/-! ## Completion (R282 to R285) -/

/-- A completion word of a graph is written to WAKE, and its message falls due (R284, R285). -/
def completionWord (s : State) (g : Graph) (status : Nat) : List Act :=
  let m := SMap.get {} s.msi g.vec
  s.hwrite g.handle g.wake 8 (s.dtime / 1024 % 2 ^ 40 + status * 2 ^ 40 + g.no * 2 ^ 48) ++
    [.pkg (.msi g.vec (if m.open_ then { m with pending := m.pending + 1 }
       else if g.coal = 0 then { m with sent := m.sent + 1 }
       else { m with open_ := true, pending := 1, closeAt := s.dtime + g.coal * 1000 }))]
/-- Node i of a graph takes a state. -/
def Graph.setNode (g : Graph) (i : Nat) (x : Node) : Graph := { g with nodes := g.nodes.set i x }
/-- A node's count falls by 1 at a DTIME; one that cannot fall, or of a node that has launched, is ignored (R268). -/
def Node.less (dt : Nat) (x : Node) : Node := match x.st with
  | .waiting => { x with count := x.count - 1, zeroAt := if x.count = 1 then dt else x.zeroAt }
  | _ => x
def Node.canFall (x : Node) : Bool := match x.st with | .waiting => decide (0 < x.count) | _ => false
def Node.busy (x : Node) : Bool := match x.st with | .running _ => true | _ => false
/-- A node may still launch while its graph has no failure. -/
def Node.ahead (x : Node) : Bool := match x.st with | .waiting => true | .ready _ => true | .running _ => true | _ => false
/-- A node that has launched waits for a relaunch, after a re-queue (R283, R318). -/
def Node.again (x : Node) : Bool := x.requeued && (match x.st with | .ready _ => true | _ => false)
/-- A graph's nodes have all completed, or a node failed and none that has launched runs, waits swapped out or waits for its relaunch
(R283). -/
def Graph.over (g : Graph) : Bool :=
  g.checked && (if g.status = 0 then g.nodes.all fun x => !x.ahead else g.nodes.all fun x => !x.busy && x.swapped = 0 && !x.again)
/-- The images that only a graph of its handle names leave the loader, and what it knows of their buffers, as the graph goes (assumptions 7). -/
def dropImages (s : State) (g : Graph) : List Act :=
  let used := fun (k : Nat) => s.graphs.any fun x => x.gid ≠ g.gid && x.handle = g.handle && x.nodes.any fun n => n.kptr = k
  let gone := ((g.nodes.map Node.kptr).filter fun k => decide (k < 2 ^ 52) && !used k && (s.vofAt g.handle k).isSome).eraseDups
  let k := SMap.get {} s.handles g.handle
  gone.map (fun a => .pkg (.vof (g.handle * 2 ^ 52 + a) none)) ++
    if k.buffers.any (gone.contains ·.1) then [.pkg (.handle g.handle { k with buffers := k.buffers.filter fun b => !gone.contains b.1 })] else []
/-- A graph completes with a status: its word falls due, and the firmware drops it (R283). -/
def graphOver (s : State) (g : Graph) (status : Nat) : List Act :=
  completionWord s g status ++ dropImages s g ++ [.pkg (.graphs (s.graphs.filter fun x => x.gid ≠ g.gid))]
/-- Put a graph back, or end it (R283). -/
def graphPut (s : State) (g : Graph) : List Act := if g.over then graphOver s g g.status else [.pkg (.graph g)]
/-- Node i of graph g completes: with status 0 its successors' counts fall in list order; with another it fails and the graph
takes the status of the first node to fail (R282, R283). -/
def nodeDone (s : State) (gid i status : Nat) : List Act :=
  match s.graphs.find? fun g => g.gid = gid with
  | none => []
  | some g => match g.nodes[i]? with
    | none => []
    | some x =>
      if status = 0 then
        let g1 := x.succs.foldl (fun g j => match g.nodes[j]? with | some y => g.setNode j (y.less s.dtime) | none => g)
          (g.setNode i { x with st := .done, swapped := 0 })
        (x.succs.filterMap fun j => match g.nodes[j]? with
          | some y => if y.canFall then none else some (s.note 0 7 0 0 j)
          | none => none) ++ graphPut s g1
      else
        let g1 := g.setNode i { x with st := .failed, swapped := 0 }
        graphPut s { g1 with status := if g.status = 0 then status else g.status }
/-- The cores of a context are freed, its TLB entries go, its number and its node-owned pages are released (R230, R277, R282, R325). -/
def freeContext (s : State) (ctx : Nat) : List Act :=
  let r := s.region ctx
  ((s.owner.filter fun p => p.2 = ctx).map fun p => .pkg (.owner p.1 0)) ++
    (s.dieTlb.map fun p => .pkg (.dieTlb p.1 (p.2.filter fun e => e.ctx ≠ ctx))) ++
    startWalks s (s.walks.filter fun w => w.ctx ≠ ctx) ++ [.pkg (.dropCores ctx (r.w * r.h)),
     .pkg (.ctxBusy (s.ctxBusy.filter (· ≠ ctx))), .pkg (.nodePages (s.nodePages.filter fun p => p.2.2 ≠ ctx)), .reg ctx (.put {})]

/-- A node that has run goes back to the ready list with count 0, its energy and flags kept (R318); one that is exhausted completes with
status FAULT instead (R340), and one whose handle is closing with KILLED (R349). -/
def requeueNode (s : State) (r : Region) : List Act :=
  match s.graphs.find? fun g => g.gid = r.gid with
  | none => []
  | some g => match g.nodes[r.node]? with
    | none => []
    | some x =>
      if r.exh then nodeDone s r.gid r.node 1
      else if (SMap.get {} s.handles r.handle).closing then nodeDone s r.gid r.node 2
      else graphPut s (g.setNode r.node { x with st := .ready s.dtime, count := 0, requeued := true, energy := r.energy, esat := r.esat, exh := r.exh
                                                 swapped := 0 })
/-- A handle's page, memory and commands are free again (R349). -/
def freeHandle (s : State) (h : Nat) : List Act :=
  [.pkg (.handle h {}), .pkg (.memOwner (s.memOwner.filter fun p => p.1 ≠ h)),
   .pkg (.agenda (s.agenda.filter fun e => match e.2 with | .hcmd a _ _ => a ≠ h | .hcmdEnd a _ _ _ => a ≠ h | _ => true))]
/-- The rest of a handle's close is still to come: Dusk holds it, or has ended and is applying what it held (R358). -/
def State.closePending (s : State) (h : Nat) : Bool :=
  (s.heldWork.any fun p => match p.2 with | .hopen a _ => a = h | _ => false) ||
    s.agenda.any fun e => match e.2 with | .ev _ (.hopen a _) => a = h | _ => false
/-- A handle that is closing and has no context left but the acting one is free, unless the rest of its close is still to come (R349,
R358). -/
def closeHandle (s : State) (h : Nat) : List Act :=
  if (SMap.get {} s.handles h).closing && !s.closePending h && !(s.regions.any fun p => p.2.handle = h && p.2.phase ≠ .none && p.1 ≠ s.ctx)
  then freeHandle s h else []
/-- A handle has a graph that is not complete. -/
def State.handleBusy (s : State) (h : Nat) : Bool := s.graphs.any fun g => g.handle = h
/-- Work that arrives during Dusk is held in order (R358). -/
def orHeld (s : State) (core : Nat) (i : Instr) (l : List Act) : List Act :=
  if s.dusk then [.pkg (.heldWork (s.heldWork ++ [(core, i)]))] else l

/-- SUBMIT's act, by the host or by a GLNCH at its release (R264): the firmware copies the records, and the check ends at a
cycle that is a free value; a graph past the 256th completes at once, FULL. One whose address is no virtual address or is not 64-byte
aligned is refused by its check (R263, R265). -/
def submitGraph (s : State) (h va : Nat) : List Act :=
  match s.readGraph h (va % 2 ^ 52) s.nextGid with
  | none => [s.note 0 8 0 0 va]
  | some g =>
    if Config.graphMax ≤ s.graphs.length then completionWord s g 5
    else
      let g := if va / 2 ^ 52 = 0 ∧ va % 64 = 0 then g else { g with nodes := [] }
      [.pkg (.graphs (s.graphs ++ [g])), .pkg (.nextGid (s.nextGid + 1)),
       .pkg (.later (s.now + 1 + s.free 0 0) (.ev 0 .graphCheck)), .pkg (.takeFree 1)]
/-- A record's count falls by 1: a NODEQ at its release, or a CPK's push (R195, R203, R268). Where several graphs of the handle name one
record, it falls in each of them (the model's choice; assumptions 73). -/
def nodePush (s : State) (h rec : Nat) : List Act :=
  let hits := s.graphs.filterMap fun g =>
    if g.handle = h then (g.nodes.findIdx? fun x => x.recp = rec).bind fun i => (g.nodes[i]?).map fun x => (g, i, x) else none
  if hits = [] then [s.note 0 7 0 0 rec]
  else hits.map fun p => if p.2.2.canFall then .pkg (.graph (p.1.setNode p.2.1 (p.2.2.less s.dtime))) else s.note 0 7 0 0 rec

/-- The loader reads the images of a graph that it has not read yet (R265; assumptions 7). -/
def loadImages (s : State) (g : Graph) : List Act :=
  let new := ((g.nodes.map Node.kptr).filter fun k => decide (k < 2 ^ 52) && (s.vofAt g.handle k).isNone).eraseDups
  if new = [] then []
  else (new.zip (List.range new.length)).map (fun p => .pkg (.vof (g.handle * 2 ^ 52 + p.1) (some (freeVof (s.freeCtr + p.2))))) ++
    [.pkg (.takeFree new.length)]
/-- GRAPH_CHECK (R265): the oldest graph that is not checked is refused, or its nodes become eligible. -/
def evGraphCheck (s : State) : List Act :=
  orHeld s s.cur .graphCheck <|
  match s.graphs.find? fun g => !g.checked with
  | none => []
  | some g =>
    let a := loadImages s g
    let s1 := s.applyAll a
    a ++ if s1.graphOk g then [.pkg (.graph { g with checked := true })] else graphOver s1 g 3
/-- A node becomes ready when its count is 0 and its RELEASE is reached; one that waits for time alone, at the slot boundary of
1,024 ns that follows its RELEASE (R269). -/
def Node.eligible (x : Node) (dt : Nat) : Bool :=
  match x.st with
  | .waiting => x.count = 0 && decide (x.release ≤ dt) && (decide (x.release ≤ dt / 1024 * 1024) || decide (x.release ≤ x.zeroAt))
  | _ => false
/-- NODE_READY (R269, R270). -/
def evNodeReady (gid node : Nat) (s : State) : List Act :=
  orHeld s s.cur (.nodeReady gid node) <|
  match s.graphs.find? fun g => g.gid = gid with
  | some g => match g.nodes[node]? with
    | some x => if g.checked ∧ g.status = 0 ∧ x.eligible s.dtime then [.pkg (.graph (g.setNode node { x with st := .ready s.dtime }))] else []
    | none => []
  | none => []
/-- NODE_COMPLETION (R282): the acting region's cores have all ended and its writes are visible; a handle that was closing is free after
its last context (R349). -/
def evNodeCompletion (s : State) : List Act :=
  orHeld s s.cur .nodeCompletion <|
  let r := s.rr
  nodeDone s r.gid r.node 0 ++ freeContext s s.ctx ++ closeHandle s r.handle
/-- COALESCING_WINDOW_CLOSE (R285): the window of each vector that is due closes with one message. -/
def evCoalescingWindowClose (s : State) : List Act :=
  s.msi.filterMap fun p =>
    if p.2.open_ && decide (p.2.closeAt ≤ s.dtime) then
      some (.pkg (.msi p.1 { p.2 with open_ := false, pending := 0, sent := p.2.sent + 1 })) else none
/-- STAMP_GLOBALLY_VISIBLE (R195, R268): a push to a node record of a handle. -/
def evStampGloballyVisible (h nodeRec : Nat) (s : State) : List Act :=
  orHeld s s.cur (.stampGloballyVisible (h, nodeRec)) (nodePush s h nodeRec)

* * *

Task: Word for word, restate the lines of the data above that fall between the line holding "def Graph.over (g" and the line holding "def graphPut (s", inclusive, and no other lines.

Written reply:
def Graph.over (g : Graph) : Bool :=
  g.checked && (if g.status = 0 then g.nodes.all fun x => !x.ahead else g.nodes.all fun x => !x.busy && x.swapped = 0 && !x.again)
/-- The images that only a graph of its handle names leave the loader, and what it knows of their buffers, as the graph goes (assumptions 7). -/
def dropImages (s : State) (g : Graph) : List Act :=
  let used := fun (k : Nat) => s.graphs.any fun x => x.gid ≠ g.gid && x.handle = g.handle && x.nodes.any fun n => n.kptr = k
  let gone := ((g.nodes.map Node.kptr).filter fun k => decide (k < 2 ^ 52) && !used k && (s.vofAt g.handle k).isSome).eraseDups
  let k := SMap.get {} s.handles g.handle
  gone.map (fun a => .pkg (.vof (g.handle * 2 ^ 52 + a) none)) ++
    if k.buffers.any (gone.contains ·.1) then [.pkg (.handle g.handle { k with buffers := k.buffers.filter fun b => !gone.contains b.1 })] else []
/-- A graph completes with a status: its word falls due, and the firmware drops it (R283). -/
def graphOver (s : State) (g : Graph) (status : Nat) : List Act :=
  completionWord s g status ++ dropImages s g ++ [.pkg (.graphs (s.graphs.filter fun x => x.gid ≠ g.gid))]
/-- Put a graph back, or end it (R283). -/
def graphPut (s : State) (g : Graph) : List Act := if g.over then graphOver s g g.status else [.pkg (.graph g)]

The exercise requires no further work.